[Dataset entries]

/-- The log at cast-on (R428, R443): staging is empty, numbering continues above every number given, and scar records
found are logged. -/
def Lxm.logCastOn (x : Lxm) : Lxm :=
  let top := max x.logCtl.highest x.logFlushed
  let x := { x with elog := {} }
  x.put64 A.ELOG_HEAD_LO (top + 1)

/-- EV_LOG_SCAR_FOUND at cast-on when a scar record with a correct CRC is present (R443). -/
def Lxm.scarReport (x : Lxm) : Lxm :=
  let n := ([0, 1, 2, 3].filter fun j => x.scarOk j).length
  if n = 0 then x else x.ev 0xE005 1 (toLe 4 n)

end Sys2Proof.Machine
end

---

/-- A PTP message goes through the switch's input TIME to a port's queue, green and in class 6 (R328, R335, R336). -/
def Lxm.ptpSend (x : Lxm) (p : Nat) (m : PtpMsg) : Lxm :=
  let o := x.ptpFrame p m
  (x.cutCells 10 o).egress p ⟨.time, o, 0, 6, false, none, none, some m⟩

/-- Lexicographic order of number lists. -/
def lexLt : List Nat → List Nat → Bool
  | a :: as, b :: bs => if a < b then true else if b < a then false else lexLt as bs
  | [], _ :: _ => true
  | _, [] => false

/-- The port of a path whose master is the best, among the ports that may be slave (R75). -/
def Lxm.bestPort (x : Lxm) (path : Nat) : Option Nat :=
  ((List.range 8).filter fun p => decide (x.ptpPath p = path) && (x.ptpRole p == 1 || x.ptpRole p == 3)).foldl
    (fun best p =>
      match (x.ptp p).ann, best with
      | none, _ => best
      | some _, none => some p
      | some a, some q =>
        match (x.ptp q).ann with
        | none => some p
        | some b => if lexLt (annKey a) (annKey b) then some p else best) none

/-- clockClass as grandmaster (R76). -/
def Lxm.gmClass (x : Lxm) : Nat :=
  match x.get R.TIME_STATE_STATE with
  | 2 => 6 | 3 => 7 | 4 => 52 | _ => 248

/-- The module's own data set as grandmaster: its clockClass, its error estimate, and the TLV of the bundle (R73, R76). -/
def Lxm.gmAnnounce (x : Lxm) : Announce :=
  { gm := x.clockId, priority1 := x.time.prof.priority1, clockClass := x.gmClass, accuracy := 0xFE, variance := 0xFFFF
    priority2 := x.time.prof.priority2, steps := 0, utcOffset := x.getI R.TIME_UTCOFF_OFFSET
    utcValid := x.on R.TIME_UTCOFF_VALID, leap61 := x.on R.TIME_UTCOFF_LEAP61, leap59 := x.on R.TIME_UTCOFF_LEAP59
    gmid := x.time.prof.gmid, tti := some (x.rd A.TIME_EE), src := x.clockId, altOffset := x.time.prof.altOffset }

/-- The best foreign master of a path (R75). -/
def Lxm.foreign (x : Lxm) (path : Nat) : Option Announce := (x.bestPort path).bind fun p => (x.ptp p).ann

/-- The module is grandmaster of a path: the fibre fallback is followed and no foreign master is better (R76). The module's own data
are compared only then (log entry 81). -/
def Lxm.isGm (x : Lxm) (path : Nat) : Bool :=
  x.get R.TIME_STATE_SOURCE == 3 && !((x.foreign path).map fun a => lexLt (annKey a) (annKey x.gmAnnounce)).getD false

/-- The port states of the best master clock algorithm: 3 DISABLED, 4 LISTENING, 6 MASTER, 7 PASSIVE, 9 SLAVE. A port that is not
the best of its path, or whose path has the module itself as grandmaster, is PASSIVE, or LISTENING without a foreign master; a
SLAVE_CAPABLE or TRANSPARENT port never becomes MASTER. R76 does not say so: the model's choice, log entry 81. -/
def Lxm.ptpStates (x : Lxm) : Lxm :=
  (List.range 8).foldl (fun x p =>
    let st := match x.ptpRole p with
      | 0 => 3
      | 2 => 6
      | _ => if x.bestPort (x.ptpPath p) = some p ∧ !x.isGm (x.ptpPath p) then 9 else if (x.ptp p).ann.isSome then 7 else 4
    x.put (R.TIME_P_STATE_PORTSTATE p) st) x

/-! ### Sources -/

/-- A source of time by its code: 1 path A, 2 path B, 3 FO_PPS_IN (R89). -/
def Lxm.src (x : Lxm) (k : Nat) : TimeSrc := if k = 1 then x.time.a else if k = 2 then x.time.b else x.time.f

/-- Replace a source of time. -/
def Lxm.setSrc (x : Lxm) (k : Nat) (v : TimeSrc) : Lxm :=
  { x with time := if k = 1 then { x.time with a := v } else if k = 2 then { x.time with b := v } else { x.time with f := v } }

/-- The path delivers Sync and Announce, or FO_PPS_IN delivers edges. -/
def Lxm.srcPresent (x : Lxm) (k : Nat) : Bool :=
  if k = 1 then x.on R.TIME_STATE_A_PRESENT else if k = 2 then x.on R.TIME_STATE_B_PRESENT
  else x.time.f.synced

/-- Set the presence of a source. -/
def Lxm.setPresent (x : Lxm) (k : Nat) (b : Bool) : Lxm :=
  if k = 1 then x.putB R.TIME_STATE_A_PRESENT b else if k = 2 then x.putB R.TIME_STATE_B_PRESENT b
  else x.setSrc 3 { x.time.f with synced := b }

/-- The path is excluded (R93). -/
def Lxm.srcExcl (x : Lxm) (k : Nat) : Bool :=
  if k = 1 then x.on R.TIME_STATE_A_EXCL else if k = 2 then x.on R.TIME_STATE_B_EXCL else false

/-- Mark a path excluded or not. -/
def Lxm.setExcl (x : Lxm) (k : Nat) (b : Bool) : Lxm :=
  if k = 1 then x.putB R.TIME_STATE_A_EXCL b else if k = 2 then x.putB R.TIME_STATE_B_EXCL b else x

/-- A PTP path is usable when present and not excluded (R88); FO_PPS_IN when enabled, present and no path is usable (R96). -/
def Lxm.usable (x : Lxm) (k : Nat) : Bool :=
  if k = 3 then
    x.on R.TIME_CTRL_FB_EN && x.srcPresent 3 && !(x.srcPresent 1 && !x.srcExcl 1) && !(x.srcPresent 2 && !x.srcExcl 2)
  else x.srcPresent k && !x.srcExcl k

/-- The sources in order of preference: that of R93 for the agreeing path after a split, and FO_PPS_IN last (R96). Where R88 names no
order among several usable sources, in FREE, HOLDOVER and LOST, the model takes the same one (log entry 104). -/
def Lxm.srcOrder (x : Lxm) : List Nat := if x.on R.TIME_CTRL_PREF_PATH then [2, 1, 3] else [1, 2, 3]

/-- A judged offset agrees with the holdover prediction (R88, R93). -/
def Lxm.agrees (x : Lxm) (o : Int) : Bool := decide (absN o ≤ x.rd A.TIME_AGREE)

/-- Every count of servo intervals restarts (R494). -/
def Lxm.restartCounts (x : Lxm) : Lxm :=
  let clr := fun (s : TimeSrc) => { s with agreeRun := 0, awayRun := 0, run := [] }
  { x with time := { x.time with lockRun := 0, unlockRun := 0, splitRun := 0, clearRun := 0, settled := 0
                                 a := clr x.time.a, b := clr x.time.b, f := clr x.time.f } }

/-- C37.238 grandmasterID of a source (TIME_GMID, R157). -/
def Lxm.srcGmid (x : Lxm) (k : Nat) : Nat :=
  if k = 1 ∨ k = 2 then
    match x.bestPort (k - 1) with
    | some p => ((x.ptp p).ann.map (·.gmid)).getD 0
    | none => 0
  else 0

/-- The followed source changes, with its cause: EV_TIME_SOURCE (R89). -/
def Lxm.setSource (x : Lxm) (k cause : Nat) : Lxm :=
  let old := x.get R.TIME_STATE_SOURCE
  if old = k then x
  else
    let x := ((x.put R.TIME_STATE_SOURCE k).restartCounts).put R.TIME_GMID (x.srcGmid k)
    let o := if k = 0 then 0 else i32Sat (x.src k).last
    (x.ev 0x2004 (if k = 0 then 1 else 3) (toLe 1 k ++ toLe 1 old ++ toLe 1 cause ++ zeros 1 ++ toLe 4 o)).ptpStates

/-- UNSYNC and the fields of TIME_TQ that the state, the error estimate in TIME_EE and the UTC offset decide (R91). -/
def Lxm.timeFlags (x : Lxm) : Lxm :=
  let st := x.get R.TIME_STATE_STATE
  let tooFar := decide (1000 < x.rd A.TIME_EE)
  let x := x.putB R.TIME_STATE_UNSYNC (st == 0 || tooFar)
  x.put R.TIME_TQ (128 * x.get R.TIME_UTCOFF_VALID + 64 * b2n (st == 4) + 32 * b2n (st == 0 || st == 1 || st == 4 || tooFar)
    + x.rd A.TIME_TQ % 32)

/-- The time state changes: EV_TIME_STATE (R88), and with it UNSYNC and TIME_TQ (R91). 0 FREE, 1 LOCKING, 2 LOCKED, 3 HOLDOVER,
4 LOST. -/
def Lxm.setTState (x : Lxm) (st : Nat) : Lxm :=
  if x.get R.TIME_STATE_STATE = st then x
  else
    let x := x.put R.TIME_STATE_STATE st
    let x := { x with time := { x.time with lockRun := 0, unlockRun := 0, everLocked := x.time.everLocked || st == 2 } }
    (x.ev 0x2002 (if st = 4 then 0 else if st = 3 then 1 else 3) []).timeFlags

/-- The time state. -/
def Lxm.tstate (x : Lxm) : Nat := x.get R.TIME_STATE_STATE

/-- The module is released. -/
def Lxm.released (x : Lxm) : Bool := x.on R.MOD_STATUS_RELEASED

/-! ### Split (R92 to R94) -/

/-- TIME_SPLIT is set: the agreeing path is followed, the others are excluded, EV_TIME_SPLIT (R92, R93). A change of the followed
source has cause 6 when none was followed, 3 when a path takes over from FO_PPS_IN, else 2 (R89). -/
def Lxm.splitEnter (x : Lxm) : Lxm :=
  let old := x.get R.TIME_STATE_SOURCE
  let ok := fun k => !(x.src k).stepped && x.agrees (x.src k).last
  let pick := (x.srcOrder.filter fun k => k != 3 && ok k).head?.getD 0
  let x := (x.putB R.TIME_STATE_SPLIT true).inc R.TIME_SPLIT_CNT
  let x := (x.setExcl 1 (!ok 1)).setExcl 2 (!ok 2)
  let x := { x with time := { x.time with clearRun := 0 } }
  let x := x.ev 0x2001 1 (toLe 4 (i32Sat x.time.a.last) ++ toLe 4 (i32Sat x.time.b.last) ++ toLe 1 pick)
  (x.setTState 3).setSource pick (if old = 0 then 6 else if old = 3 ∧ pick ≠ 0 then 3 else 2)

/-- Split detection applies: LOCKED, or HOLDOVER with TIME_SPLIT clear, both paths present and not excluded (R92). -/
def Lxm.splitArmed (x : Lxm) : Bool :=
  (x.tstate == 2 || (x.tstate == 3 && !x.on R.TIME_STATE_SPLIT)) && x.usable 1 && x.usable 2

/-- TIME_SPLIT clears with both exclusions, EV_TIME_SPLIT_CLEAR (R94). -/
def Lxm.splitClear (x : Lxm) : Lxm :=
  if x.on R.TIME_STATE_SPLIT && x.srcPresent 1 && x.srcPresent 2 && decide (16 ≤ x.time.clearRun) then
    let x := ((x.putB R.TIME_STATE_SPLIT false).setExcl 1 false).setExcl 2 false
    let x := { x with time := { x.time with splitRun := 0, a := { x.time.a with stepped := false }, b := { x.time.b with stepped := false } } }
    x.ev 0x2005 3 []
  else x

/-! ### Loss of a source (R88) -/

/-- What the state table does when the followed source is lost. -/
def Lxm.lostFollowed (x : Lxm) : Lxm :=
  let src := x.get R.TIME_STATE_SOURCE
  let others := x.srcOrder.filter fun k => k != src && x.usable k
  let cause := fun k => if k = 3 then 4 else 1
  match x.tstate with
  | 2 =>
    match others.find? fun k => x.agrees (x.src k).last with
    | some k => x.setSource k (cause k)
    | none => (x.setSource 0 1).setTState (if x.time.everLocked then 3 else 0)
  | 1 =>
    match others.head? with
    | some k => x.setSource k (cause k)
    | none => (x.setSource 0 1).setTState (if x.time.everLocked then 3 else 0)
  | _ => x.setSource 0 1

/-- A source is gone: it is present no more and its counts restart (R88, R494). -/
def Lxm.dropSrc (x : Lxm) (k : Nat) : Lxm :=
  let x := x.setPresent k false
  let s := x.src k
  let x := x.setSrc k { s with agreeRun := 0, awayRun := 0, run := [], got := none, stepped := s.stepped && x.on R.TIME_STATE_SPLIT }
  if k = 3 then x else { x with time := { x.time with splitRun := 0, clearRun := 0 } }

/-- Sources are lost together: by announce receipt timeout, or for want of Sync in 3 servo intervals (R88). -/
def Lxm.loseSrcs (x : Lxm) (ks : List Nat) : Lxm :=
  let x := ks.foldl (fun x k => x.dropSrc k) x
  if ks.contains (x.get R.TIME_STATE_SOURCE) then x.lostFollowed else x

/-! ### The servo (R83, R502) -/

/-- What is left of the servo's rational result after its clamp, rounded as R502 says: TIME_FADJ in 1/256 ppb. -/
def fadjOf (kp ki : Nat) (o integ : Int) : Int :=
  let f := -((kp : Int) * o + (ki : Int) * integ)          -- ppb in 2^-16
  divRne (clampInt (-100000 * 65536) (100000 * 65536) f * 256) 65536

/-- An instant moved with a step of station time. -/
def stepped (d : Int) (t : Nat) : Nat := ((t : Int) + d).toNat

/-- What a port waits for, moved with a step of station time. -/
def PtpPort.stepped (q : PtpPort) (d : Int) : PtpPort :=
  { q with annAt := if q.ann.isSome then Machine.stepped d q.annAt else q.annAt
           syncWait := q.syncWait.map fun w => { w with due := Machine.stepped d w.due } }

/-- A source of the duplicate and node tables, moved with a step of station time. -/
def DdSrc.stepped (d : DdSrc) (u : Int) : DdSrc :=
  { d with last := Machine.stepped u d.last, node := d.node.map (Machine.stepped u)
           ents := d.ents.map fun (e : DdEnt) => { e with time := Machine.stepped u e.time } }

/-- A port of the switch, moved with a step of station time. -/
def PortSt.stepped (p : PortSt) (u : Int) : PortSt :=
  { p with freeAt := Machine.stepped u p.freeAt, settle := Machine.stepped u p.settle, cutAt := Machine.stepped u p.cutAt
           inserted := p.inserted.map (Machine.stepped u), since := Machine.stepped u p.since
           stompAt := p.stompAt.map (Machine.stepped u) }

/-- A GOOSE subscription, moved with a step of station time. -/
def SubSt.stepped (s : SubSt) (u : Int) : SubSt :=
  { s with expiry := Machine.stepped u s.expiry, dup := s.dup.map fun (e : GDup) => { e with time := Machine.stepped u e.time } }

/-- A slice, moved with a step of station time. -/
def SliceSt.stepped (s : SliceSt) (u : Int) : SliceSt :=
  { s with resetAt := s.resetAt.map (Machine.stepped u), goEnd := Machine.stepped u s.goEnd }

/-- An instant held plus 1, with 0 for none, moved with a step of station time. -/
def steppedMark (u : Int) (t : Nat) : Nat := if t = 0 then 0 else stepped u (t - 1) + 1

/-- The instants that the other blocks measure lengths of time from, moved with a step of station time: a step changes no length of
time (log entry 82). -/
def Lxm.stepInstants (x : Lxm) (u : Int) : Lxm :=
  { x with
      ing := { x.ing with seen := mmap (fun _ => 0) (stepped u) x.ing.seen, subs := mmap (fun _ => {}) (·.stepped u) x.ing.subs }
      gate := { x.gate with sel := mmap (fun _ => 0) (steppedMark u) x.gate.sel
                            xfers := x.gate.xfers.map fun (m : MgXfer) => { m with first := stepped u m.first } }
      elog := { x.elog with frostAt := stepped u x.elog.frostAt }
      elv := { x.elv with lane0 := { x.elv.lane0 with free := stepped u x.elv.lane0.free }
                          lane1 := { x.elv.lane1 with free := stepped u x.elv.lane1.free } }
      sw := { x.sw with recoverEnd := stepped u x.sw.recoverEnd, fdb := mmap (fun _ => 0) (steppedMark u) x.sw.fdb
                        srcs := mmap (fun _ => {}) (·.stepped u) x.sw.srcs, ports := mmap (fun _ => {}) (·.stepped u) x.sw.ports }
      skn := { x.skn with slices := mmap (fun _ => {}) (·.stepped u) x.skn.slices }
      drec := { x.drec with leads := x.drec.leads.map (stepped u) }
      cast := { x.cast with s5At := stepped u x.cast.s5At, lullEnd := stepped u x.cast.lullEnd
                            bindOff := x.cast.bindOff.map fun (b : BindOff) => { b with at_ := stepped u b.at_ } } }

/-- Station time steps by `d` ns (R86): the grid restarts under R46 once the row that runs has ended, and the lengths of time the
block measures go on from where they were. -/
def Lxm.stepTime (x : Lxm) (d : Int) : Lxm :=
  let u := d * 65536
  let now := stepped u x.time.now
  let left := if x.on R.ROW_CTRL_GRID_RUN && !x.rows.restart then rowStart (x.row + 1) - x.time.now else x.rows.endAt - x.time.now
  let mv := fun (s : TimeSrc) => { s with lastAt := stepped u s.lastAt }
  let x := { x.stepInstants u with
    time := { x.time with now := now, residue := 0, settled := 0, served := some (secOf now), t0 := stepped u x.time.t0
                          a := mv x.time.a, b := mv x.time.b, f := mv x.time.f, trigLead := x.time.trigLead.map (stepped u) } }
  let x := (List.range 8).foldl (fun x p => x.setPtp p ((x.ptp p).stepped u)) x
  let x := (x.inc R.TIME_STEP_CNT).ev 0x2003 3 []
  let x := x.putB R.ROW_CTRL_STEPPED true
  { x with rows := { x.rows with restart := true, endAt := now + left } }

==

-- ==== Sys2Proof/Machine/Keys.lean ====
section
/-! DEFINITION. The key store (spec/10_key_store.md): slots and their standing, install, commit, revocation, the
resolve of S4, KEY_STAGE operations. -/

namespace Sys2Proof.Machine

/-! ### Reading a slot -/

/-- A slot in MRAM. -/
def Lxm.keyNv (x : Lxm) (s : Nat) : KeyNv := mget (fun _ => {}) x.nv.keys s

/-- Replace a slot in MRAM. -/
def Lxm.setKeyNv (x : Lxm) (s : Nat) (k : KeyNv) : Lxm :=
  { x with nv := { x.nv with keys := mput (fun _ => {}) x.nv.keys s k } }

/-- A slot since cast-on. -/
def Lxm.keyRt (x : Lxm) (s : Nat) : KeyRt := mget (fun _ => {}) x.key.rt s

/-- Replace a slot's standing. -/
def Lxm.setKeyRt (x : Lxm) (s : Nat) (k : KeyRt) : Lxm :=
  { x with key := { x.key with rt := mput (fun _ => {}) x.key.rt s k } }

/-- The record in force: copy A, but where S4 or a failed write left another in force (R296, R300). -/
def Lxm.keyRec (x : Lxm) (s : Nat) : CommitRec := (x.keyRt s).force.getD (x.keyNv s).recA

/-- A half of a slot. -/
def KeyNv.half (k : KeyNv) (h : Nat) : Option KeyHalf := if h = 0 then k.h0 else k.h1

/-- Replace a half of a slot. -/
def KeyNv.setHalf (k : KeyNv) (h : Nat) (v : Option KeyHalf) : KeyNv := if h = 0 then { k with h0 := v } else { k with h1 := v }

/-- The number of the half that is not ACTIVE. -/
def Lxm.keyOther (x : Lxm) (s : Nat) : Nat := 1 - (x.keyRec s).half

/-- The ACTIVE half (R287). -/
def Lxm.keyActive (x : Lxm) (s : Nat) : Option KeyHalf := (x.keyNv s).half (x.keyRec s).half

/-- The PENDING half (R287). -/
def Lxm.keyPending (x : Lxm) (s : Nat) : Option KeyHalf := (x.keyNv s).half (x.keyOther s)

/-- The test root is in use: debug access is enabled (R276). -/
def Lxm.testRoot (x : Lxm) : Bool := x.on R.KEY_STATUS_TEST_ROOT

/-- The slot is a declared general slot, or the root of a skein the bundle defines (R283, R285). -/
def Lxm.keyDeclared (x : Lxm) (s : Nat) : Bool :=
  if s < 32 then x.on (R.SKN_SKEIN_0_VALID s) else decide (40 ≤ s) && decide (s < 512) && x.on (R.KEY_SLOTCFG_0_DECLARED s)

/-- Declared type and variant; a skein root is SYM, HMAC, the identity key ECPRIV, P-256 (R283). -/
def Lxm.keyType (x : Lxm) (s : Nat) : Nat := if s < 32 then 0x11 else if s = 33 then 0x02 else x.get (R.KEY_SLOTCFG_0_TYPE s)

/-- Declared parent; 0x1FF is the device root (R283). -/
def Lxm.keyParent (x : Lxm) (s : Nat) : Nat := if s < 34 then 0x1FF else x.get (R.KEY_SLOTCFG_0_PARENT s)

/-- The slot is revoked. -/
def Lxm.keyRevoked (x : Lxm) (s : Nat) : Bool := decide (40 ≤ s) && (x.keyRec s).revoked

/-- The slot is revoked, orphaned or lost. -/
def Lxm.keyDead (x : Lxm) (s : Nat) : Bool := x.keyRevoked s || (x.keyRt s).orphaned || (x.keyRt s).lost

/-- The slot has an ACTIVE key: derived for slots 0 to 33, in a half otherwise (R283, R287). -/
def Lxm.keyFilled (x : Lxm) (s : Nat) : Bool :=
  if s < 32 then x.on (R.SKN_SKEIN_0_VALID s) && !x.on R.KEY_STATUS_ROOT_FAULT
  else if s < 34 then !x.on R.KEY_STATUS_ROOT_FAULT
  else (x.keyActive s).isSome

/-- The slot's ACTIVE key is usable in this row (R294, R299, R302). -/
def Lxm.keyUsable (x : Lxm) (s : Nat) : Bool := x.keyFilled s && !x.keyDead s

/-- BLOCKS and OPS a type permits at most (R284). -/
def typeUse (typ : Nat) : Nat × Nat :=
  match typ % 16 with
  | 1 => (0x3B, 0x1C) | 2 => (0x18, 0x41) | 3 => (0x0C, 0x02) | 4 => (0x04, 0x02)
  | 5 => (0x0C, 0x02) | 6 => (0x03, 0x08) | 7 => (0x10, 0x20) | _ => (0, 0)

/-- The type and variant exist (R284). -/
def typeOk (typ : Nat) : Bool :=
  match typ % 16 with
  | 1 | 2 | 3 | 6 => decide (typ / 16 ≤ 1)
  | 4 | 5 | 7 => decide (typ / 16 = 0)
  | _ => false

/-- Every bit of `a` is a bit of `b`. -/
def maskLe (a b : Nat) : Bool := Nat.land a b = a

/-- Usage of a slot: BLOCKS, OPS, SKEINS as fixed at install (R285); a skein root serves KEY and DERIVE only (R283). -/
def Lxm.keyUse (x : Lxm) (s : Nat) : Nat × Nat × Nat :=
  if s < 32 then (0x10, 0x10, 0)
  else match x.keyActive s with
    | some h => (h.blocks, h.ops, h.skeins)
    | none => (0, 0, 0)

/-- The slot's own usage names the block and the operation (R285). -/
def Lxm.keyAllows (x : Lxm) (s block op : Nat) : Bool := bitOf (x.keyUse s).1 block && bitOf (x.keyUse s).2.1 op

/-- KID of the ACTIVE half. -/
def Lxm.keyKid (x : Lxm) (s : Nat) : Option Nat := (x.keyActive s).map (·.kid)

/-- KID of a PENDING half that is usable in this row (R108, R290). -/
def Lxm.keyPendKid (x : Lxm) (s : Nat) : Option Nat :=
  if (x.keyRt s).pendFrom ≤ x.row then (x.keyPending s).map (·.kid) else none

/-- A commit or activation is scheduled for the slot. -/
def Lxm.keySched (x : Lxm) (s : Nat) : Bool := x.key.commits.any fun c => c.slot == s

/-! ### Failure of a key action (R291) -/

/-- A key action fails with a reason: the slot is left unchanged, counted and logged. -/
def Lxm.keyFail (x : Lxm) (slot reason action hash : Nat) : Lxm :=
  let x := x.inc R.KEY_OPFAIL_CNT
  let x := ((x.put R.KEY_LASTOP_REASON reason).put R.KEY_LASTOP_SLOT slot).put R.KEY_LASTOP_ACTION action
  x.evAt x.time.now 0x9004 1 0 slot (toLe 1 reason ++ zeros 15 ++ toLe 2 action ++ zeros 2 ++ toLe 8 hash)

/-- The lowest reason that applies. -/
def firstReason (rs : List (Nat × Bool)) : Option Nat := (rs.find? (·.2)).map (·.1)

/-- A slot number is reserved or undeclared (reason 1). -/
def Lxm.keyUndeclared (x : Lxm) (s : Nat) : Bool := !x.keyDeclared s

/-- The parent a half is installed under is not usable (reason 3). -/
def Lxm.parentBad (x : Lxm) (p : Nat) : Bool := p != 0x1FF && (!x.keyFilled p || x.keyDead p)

#### [Aim of the exercise]
Of all the entries above, output exactly the lines between the one holding "What a port" and the one holding "def SliceSt.stepped (s", inclusive.

#### [Reply]
/-- What a port waits for, moved with a step of station time. -/
def PtpPort.stepped (q : PtpPort) (d : Int) : PtpPort :=
  { q with annAt := if q.ann.isSome then Machine.stepped d q.annAt else q.annAt
           syncWait := q.syncWait.map fun w => { w with due := Machine.stepped d w.due } }

/-- A source of the duplicate and node tables, moved with a step of station time. -/
def DdSrc.stepped (d : DdSrc) (u : Int) : DdSrc :=
  { d with last := Machine.stepped u d.last, node := d.node.map (Machine.stepped u)
           ents := d.ents.map fun (e : DdEnt) => { e with time := Machine.stepped u e.time } }

/-- A port of the switch, moved with a step of station time. -/
def PortSt.stepped (p : PortSt) (u : Int) : PortSt :=
  { p with freeAt := Machine.stepped u p.freeAt, settle := Machine.stepped u p.settle, cutAt := Machine.stepped u p.cutAt
           inserted := p.inserted.map (Machine.stepped u), since := Machine.stepped u p.since
           stompAt := p.stompAt.map (Machine.stepped u) }

/-- A GOOSE subscription, moved with a step of station time. -/
def SubSt.stepped (s : SubSt) (u : Int) : SubSt :=
  { s with expiry := Machine.stepped u s.expiry, dup := s.dup.map fun (e : GDup) => { e with time := Machine.stepped u e.time } }

/-- A slice, moved with a step of station time. -/
def SliceSt.stepped (s : SliceSt) (u : Int) : SliceSt :=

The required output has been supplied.